Several cutting-edge technologies hold promise for advancing research on Olfr151:

• CRISPR-based approaches:

  • Precise genome editing to create knock-in reporter lines

  • Base editing for introducing specific mutations in Olfr151

  • CRISPRa/CRISPRi for modulating endogenous Olfr151 expression

• Advanced imaging techniques:

  • Super-resolution microscopy for visualizing Olfr151 trafficking

  • Light-sheet microscopy for whole-olfactory system imaging

  • In vivo imaging with genetically encoded sensors

• Structural biology advancements:

  • Cryo-EM for determining Olfr151 structure

  • Computational modeling based on AlphaFold2 predictions

  • Structure-based virtual screening for ligand discovery

• Single-cell multi-omics:

  • Integration of transcriptomics, proteomics, and epigenomics

  • Spatial transcriptomics to preserve anatomical context

  • Longitudinal single-cell analysis to track OR choice dynamics

These technologies will enable more precise manipulation and analysis of Olfr151, potentially revealing new aspects of its function and regulation.

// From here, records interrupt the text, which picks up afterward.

-- ==== Sys2Proof/Tests/Slice0.lean ====
section
/-!
SUPPORT. Tests of one step each, ill-formed terms that `WellFormed` refuses, words written out from the encodings, and
witnesses of the hypotheses of the statements: `witness_X` is about `Obligations.X` or `Claims.X`.
-/

set_option maxRecDepth 100000
set_option Elab.async false

namespace Sys2Proof.Tests

open Sys2Proof Sys2Proof.Machine Sys2Proof.Safety

/-! ### States -/

/-- A page of 1 GiB at 0 that maps to stack 0, with every right. -/
def page : TlbEntry := { pasid := 0, va := 0, size := 3, pa := 0, r := true, w := true, x := true, d := true }

/-- The context of one process, with its root table at page `root`, as the process directory holds it. -/
def process (root : Nat) : List Byte := leBytes 8 1 ++ leBytes 8 (9 * 2 ^ 60 + root)

/-- A directory of one level at page 0x30. -/
def directory : BitVec 64 := 0x1000000000000030

/-- Region 1: a root of PASID 0 on tiles 0 and 1, with four granules of SRAM. -/
def tree : Region :=
  { rcb := 0x800000, pasid := 0, parent := 0, root := 1, depth := 0, state := .running, prio := 5, fdom := true, debug := false
    conf := false, mxshare := 16, swshare := 16, tiles := [0, 1], cores := [0, 1, 2, 3, 4, 5, 6, 7], tileBudget := 2
    coreBudget := 8, sramBudget := 4, carved := 7, granules := [0, 1, 96, 97], first := 0, count := 10, entry := 0x1000
    args := 0x3000 }

/-- A package in service: every stack and tile answers, and addresses below 1 GiB map to themselves. -/
def plant : State :=
  { State.reset with
    boot := { State.reset.boot with hbm := BitVec.allOnes 12, tiles := BitVec.allOnes 256, meshUp := 3 }
    mmu := { State.reset.mmu with l2 := [(0, [page])], pasids := [(0, .active)] }
    regions := [(1, tree)], lives := [(1, { live := 2, pool := 0x900000 })]
    dist := { State.reset.dist with owners := [(0, 1), (1, 1), (96, 1), (97, 1)] } }

/-- A task at 0x1000 of region 1 with the registers `rs`. BD1 is memory from 0x4000, BD2 the tile's own SRAM, BD3 all the
region's SRAM, of which offsets from 0x20000 lie on tile 1. -/
def task (rs : List (DReg × Word)) : Ctx :=
  { running := true, pc := 0x1000, count := 5, id := { region := 1, prio := 5 }
    regs := rs.foldl (fun r x => r.write (.d x.1 (Dom.single x.2)))
      { bd := [(1, descBits 0x4000 0x4000 0 0 2), (2, descBits 0 0x20000 0 1 1), (3, descBits 0 0x40000 0 2 3)] } }

/-- Core 0 runs a task with the registers `rs`. -/
def home (rs : List (DReg × Word)) : State := { plant with cores := [(0, { user := task rs })] }

/-- The same, in the firmware context. -/
def firm (rs : List (DReg × Word)) : State := { plant with cur := .fw 0, cores := [(0, { fw := task rs })] }

/-- Lookup core 0 runs a task. -/
def probe (rs : List (DReg × Word)) : State :=
  { plant with cur := .lookup 0, lookups := [(0, { busy := true, ctx := task rs })] }

/-- The copy sequencer of core 0 runs at 0x2000 with the stack `st`, the top first, and the word `w`. -/
def copier (w : BitVec 16) (st : List Word) : State :=
  { plant with
    cur := .copy 0, word := w
    cores := [(0, { user := task [], cpy := { state := .running, word := 0x2000, stack := st } })] }

/-- The matrix sequencer of core 0 runs at 0x2000 with the stack `st`, the top first, and the word `w`. -/
def array (w : BitVec 16) (st : List Word) : State :=
  { plant with
    cur := .matrix 0, word := w
    cores := [(0, { user := task [], mat := { state := .running, word := 0x2000, stack := st } })] }

/-- The state after `i`, if there is one. -/
def ran (i : Instr) (s : State) : Option State := match exec i s with | .next t => some t | _ => none

/-- The context after `i`. -/
def after (i : Instr) (s : State) : Ctx := ((ran i s).getD State.reset).ctx

/-- The state after one step. -/
def stepped (s : State) : Option State := match step s with | .next t => some t | _ => none

/-- A result in flight. -/
def coming (dist : Nat) (frozen : Bool) (r : DReg) (v : Word) : Pend := ⟨dist, frozen, 0, 3, .d r (Dom.single v)⟩

/-- An access that a context has sent and that is not answered. -/
def sentAccess : Access := { cls := 2, dst := 0, seq := 0, x := false, addr := 0x4000, len := 4, off := false, write := true }

/-! ### Encodings -/

theorem witness_SyllableRoundTrip :
    isSyllable (.addI 63 1 0xFFFFFFFF) = true ∧ (Instr.addI 63 1 0xFFFFFFFF).wf = true
      ∧ (encode true (.addI 63 1 0xFFFFFFFF)).isSome = true := by decide +kernel

theorem witness_ReservedClass : syllableClass 0x7000000000000000 = 7 ∧ syllableClass 0xFFFFFFFFFFFFFFFF = 7
    ∧ ([0x0000000000000000#64, 0x01B0500000000028#64].all (fun v => !v.getLsbD 63)) = true := by decide +kernel

theorem witness_EngineWordRoundTrip :
    encodeEngine .halt = some 0x4C01 ∧ (⟨false, 0, 0, false, false⟩ : ArrayMods).okMma = true := by decide +kernel

/-! ### Steps -/

/-- `MOVI D5, 40` stands at 0x1000. -/
def atPc : State := (home []).setBytes 0x1000 (leBytes 8 0x81B0500000000028)

theorem issuing_atPc : Issuing atPc :=
  ⟨rfl, rfl, ⟨0, .inl rfl⟩, fun k h => by cases h; decide +kernel, by decide +kernel, by decide +kernel, by decide +kernel,
    by decide +kernel, by decide +kernel, by decide +kernel, by decide +kernel, by decide +kernel⟩

theorem witness_StepRunsSyllable :
    Issuing atPc ∧ SyllableAt { atPc with issue := {} } 0x81B0500000000028 { atPc with issue := {} }
      ∧ NoBreak { atPc with issue := {} } atPc.ctx.pc
      ∧ decodeSyllable 0x81B0500000000028 = some (.movi 5 40)
      ∧ slotOf (syllableClass 0x81B0500000000028) none = some .da :=
  ⟨issuing_atPc, ⟨0x1000, by decide +kernel, by decide +kernel, by decide +kernel⟩, by unfold NoBreak; decide +kernel,
    by decide +kernel, by decide +kernel⟩

theorem test_step_movi : (stepped atPc).map (fun t => (t.ctx.regs.dom 5, t.ctx.pc, t.ctx.count))
    = some (Dom.single 40, 0x1008, 6) := by decide +kernel

/-- `MOV D5, D6` and `MOV D6, D5` make one bundle at 0x1000. -/
def atPair : State := (home [(5, 11), (6, 22)]).setBytes 0x1000
  (leBytes 8 ((encode false (.mov 5 6)).getD 0).toNat ++ leBytes 8 ((encode true (.mov 6 5)).getD 0).toNat)

theorem issuing_atPair : Issuing atPair :=
  ⟨rfl, rfl, ⟨0, .inl rfl⟩, fun k h => by cases h; decide +kernel, by decide +kernel, by decide +kernel, by decide +kernel,
    by decide +kernel, by decide +kernel, by decide +kernel, by decide +kernel, by decide +kernel⟩

theorem witness_StepRunsBundle :
    Issuing atPair ∧ fetchSyllables 4 { atPair with issue := {} } atPair.ctx.pc
        = .got [(encode false (.mov 5 6)).getD 0, (encode true (.mov 6 5)).getD 0] { atPair with issue := {} }
      ∧ NoBreak { atPair with issue := {} } atPair.ctx.pc
      ∧ decodeBundle [(encode false (.mov 5 6)).getD 0, (encode true (.mov 6 5)).getD 0]
        = some [(.da, .mov 5 6), (.db, .mov 6 5)] :=
  ⟨issuing_atPair, by decide +kernel, by unfold NoBreak; decide +kernel, by decide +kernel⟩

/-- A bundle exchanges two registers (R187). -/
theorem test_bundle_exchange : (stepped atPair).map (fun t => (t.ctx.regs.dom 5, t.ctx.regs.dom 6, t.ctx.pc))
    = some (Dom.single 22, Dom.single 11, 0x1010) := by decide +kernel

/-- A word of class 111 at 0x1000. -/
def atHole : State := (home []).setBytes 0x1000 (leBytes 8 0xF000000000000000)

theorem witness_StepRunsBundle_none :
    (fetchSyllables 4 { atHole with issue := {} } atHole.ctx.pc
        = .got [0xF000000000000000] { atHole with issue := {} }) ∧ decodeBundle [0xF000000000000000] = none := by decide +kernel

/-- `AWAIT E0` stands at 0x2000 in a matrix stream. -/
def atWord : State := (array 0 []).setBytes 0x2000 (leBytes 2 0x5800)

theorem witness_StepRunsEngineWord : Streaming atWord ∧ WordAt { atWord with issue := {} } 0x5800 { atWord with issue := {} } :=
  ⟨⟨rfl, rfl, ⟨0, .inl rfl⟩, fun k h => by cases h; decide +kernel, by decide +kernel, by decide +kernel, by decide +kernel,
    by decide +kernel, by decide +kernel⟩, 0x2000, by decide +kernel, by decide +kernel, by decide +kernel, by decide +kernel⟩

theorem witness_StepTakesTurns :
    (isHappening .routerCycle = true ∧ (ran .routerCycle (home [])).isSome = true)
      ∧ (isHappening .powerOnReset = true ∧ offHappening .powerOnReset = true
        ∧ (ran .powerOnReset State.reset).isSome = true) := by decide +kernel

theorem witness_MemoryStaysCanonical : MemInv atPc ∧ (stepped atPc).isSome = true := by
  unfold MemInv; decide +kernel

theorem witness_off : stepped { State.reset with boot := { State.reset.boot with off := true } } = none := by decide +kernel

/-! ### Bundles -/

/-- Core 0 with results in flight: D4 comes in the next bundle, D5 in two, D6 is frozen. -/
def inFlight : State := (home [(1, 7), (2, 3)]).modCtx
  (fun c => { c with pend := [coming 1 false 4 44, coming 2 false 5 55, coming 1 true 6 66] })

theorem witness_BundleEnd : Plain inFlight
    ∧ (∀ p ∈ (home []).ctx.pend ++ [coming 1 true 6 66, coming 2 false 5 55], p.frozen = true ∨ 2 ≤ p.dist) := by
  unfold Plain; decide +kernel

What are the most promising areas for future investigation regarding Olfr151?

Based on current knowledge gaps, several research directions appear particularly promising:

• Structure-function relationships:

  • Identification of protein domains critical for RTP interaction

  • Determination of ligand binding sites and activation mechanisms

  • Engineering of Olfr151 variants with altered trafficking properties

• Developmental biology:

  • Temporal dynamics of Olfr151 expression during development

  • Mechanisms linking OR choice to axon guidance

  • Environmental influences on Olfr151 expression patterns

• Comparative studies:

  • Evolution of Olfr151 across species

  • Comparison of "uORs" vs. "oORs" to identify determinants of RTP dependency

  • Cross-species functional conservation and divergence

• Translational applications:

  • Using Olfr151 as a model for understanding GPCR trafficking disorders

  • Development of high-throughput screening systems based on Olfr151

  • Application of OR trafficking principles to therapeutic protein delivery

These research directions build upon existing knowledge while addressing fundamental questions about olfactory receptor biology that have broader implications for understanding GPCR function and regulation.